**WHAT IS REQUIRED**
Find the word "quality" in the listing below. Copy every line that has it.

(RECORDS SHOWN begins)

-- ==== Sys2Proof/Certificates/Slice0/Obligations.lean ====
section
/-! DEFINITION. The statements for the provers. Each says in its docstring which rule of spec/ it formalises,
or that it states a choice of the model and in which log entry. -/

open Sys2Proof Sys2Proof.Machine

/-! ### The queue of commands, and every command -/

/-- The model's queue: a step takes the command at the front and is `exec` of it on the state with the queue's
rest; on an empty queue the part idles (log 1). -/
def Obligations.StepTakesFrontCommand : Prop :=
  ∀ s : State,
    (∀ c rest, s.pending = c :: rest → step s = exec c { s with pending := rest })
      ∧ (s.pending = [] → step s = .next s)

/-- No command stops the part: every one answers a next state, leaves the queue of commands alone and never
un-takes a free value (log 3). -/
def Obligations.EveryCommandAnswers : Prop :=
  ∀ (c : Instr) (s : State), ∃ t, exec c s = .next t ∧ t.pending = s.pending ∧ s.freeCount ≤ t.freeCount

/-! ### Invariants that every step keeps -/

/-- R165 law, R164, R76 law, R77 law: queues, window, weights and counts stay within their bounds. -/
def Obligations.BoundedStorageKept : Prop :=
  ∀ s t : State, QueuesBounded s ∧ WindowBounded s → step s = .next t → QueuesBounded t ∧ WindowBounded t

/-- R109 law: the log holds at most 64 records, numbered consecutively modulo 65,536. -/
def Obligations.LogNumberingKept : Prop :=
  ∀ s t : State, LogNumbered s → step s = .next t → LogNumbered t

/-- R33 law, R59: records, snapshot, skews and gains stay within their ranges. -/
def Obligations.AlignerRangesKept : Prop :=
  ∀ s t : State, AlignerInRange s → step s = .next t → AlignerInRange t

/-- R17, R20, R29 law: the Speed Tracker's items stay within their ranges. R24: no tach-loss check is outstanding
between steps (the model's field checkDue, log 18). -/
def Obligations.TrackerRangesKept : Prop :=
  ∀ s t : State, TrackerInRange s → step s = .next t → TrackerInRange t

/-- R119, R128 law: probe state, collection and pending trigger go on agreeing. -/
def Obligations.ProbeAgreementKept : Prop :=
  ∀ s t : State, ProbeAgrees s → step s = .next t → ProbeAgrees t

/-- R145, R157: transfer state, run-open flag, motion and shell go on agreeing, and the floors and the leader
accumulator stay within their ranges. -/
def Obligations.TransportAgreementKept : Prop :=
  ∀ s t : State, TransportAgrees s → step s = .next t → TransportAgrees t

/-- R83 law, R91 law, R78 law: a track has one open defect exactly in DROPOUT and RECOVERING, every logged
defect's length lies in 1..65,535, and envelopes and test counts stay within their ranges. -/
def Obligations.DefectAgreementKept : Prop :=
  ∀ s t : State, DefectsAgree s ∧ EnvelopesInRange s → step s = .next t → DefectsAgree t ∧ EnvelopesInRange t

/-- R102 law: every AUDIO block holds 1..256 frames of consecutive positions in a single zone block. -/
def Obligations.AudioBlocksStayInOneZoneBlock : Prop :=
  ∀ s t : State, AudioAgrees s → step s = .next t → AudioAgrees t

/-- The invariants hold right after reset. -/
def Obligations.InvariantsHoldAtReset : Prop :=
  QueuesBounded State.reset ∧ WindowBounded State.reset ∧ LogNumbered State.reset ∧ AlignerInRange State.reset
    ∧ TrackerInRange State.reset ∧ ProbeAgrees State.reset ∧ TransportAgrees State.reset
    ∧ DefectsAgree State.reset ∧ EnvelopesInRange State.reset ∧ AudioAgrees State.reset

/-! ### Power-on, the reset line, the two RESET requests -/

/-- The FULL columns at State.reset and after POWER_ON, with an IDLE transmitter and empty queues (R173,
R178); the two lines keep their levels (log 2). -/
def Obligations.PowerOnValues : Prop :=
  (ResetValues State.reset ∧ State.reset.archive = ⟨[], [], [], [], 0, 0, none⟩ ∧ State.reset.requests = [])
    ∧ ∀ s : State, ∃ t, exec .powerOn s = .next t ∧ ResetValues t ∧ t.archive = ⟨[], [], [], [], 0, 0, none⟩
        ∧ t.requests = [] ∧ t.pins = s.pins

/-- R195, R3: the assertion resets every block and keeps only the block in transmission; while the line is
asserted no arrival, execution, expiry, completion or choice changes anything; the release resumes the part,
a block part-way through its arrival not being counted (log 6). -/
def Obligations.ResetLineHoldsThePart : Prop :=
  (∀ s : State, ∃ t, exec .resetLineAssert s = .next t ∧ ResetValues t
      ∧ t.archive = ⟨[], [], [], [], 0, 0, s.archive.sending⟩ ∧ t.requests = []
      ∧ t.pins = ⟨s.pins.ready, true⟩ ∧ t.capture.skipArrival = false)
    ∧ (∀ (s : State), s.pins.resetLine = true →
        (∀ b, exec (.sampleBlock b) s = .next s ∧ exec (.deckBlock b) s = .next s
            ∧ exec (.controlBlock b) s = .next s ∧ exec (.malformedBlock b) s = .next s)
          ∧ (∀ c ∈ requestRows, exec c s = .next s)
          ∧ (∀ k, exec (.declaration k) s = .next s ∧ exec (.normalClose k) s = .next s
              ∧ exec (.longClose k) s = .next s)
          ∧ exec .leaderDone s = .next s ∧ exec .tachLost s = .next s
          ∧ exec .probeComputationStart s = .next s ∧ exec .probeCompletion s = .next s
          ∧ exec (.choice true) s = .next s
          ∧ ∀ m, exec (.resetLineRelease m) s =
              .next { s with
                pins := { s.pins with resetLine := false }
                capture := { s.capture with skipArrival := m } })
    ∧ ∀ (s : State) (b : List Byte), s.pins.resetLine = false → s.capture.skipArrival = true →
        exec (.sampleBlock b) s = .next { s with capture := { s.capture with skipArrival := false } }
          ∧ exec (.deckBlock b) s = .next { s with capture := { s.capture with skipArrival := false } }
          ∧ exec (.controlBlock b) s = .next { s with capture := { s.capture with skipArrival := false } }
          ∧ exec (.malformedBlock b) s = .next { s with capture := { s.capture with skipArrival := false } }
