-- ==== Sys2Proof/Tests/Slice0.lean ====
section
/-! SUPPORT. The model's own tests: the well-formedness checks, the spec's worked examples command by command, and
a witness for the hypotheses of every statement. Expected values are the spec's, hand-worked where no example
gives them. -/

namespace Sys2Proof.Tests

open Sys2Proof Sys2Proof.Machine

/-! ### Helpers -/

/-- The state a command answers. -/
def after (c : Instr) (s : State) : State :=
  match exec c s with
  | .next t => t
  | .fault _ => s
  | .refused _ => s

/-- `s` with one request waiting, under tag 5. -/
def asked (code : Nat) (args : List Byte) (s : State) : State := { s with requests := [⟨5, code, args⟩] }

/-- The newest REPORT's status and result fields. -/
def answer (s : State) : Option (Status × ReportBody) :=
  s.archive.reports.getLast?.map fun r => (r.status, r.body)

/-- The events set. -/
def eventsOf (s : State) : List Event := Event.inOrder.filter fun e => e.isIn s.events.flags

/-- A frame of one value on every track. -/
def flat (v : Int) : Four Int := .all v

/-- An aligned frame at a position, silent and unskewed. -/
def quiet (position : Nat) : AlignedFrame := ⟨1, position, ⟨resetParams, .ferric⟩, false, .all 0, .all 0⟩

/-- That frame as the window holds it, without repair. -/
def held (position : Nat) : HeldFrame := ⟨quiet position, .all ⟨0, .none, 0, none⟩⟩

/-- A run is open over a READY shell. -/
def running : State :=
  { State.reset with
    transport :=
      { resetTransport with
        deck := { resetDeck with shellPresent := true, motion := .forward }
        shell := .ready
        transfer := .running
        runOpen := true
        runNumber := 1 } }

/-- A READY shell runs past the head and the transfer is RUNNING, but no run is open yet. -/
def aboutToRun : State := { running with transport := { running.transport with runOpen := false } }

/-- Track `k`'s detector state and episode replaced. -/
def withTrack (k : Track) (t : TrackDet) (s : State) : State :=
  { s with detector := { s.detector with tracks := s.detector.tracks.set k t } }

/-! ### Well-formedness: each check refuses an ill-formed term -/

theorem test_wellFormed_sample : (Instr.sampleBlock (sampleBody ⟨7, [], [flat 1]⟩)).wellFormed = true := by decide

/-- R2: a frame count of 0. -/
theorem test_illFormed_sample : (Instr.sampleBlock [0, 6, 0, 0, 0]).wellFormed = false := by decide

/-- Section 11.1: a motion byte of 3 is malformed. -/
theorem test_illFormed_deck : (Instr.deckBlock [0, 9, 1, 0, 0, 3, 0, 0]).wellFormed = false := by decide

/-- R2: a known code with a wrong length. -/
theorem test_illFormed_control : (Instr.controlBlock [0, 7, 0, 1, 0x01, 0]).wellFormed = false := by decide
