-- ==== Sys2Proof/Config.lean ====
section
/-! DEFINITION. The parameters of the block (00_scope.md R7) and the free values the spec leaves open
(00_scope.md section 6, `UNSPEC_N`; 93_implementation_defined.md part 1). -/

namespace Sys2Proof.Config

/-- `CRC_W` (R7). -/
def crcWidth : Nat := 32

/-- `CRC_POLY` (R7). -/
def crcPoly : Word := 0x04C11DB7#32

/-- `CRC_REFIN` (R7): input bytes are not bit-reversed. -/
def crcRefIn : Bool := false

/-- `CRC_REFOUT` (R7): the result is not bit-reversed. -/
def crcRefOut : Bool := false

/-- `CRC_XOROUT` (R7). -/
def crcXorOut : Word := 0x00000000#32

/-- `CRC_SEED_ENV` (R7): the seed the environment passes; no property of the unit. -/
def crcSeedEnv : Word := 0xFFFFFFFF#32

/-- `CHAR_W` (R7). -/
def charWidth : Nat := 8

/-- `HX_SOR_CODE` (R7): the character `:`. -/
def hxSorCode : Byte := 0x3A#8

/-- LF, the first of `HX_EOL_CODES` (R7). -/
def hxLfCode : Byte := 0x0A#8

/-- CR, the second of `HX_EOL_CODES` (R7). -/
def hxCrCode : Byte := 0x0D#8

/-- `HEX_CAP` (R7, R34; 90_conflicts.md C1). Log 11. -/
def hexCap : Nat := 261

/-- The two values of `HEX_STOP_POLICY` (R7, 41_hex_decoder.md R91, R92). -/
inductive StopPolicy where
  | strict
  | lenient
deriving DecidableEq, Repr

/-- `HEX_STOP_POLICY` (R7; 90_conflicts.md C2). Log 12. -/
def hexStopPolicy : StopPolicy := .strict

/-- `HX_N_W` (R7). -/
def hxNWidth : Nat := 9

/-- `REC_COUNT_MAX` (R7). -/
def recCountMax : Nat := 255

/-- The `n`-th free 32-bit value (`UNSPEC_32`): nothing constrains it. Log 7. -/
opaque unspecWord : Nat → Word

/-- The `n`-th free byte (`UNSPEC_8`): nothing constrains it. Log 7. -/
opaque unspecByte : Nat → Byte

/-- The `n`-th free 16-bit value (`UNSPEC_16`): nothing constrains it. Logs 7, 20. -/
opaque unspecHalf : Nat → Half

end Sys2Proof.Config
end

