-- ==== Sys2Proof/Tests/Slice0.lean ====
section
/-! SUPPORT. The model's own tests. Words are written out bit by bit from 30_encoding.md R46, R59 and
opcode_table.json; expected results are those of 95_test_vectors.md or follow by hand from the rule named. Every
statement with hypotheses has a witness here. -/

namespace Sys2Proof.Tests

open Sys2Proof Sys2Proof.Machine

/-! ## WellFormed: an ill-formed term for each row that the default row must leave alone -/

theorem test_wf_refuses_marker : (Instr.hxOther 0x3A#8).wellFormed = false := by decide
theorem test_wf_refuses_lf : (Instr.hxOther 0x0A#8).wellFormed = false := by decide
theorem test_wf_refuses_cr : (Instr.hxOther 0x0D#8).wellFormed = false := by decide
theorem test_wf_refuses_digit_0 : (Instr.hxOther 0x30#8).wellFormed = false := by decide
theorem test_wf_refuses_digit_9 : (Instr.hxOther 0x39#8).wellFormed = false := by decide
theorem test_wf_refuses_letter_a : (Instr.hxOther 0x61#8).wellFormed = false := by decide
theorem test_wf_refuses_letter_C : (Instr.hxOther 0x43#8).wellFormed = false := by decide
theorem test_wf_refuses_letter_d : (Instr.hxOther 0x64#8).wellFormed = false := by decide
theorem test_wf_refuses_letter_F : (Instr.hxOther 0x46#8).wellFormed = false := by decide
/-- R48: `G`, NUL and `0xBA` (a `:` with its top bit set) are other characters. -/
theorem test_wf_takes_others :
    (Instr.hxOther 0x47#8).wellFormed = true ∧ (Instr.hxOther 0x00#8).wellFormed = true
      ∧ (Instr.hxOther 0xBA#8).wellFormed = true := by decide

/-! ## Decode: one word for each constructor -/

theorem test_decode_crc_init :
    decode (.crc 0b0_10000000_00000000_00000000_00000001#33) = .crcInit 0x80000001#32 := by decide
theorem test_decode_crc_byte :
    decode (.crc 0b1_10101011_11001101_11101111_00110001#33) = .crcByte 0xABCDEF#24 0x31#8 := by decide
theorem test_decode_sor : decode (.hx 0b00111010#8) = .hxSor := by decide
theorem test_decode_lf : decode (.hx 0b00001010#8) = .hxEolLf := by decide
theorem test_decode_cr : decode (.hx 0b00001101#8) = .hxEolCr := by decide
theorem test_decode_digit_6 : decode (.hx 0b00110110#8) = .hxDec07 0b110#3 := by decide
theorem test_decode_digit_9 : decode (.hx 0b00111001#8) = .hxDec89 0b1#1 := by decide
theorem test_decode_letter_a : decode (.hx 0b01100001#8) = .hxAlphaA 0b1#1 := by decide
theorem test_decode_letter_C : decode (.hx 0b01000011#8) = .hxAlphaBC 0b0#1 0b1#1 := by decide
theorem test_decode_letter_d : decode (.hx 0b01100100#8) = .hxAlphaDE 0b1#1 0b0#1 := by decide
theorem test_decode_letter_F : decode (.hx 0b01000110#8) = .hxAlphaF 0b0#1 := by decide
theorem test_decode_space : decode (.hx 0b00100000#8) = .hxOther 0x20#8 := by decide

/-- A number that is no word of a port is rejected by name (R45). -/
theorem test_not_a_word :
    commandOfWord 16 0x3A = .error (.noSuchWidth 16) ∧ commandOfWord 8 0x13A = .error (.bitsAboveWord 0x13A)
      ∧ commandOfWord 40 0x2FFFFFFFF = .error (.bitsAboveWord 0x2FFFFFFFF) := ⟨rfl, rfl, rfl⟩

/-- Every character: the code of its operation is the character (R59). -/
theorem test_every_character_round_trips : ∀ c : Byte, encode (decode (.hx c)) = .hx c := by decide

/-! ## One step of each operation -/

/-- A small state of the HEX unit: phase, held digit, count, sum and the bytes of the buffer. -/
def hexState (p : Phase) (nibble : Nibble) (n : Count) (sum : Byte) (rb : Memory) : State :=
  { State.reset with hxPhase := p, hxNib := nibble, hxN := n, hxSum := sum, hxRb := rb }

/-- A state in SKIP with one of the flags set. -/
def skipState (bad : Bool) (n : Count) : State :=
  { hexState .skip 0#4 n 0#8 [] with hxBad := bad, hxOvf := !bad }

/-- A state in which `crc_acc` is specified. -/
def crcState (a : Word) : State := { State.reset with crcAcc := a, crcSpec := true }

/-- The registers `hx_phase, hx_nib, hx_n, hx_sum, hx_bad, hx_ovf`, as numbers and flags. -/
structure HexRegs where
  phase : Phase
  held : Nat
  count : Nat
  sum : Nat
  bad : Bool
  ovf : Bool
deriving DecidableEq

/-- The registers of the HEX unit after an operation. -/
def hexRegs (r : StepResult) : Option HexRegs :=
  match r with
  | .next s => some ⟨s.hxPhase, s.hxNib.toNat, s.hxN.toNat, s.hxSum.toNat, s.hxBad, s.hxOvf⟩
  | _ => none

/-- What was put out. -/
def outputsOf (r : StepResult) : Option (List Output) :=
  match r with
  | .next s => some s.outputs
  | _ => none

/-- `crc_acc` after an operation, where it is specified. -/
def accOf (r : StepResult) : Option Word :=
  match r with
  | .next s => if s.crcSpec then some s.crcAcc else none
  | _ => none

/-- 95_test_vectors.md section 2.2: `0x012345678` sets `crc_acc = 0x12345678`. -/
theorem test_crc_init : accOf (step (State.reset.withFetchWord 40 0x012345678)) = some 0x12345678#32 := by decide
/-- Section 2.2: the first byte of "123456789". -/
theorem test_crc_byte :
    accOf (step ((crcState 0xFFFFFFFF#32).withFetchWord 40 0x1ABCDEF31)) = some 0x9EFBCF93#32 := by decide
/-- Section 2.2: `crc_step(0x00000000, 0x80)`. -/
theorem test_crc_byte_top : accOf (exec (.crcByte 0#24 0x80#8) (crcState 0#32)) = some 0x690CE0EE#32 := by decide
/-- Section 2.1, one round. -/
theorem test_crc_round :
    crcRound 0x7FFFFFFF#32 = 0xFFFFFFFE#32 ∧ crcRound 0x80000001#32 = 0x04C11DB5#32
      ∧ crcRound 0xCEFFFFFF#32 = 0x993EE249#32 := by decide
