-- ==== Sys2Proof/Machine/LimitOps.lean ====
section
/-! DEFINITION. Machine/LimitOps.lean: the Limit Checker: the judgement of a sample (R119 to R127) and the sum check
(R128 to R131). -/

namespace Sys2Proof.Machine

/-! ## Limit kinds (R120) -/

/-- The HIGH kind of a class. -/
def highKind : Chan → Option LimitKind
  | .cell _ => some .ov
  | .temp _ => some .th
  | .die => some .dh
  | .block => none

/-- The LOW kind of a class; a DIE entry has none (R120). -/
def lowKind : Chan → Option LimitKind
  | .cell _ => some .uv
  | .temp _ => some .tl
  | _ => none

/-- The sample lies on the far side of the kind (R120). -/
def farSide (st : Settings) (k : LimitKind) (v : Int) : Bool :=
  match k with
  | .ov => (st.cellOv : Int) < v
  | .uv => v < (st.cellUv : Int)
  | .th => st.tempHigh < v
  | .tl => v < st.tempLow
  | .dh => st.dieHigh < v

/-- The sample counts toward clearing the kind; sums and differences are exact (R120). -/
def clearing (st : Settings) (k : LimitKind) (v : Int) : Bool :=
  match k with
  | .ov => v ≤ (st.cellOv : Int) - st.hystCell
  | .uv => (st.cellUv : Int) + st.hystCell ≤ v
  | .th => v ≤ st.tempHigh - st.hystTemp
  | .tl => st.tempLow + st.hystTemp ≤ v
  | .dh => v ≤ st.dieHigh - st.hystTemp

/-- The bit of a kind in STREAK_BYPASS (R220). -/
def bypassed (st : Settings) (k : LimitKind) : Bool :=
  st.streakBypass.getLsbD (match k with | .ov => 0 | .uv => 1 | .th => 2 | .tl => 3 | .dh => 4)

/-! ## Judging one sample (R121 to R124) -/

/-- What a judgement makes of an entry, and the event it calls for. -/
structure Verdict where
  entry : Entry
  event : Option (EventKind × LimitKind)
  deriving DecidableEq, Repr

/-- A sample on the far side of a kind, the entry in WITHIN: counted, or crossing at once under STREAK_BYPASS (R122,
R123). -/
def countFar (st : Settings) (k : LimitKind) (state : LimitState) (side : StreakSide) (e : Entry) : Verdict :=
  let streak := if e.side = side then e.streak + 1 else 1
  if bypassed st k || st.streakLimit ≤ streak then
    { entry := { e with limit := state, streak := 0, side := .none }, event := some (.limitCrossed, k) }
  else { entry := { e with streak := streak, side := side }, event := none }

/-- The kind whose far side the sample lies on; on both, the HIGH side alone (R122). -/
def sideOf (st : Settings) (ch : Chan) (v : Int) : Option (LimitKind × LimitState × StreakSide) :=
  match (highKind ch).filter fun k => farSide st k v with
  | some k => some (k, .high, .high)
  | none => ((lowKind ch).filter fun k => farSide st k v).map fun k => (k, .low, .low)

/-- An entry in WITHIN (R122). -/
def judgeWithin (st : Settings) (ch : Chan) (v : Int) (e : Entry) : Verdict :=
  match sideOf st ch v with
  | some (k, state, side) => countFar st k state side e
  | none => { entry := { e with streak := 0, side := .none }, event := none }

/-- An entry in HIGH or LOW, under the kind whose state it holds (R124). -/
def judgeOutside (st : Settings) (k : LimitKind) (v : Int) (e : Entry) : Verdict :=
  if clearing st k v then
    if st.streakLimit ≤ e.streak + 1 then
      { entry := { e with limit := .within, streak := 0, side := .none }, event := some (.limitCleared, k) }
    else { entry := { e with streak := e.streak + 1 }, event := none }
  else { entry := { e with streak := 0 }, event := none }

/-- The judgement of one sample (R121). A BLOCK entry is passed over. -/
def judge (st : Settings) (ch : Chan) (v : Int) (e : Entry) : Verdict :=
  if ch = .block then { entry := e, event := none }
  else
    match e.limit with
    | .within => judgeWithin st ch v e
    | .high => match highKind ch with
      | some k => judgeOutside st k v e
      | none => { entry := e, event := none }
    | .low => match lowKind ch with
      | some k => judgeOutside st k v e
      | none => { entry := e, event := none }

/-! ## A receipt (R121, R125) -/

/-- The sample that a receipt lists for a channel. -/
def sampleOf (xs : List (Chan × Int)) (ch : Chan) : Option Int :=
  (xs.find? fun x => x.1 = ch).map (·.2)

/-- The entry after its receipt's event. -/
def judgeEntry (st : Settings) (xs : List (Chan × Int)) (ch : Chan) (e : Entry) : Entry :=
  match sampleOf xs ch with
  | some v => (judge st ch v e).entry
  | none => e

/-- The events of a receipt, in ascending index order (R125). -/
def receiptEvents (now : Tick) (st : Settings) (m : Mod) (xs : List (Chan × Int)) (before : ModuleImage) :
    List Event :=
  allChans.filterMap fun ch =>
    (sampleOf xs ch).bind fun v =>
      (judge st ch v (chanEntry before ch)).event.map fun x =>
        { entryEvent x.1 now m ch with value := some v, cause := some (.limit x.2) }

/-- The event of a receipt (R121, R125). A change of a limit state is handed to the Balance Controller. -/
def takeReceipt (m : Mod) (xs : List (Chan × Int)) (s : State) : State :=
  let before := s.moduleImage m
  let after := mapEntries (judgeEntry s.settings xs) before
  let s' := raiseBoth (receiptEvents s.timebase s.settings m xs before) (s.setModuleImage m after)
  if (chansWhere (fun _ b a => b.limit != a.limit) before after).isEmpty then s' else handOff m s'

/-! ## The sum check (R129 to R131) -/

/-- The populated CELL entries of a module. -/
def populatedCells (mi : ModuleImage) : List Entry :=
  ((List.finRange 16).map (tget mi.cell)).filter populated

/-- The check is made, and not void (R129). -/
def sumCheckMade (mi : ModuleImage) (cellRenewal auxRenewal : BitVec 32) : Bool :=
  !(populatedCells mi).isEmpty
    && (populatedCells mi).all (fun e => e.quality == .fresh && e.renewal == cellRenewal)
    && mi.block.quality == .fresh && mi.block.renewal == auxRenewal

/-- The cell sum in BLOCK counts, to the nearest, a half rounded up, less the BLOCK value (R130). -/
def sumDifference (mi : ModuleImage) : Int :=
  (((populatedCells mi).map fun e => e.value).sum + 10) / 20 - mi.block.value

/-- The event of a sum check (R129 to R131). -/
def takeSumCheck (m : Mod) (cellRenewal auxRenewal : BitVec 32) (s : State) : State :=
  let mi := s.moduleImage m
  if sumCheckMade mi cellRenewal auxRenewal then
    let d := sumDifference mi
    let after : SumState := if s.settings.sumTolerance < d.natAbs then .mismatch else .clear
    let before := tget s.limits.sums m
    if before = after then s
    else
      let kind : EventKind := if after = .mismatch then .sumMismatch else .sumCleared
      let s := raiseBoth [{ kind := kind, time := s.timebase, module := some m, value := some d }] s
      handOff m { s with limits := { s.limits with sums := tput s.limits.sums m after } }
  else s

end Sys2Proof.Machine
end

(RECORDS SHOWN ends)

**EXERCISE RESULT**
    && (populatedCells mi).all (fun e => e.quality == .fresh && e.renewal == cellRenewal)
    && mi.block.quality == .fresh && mi.block.renewal == auxRenewal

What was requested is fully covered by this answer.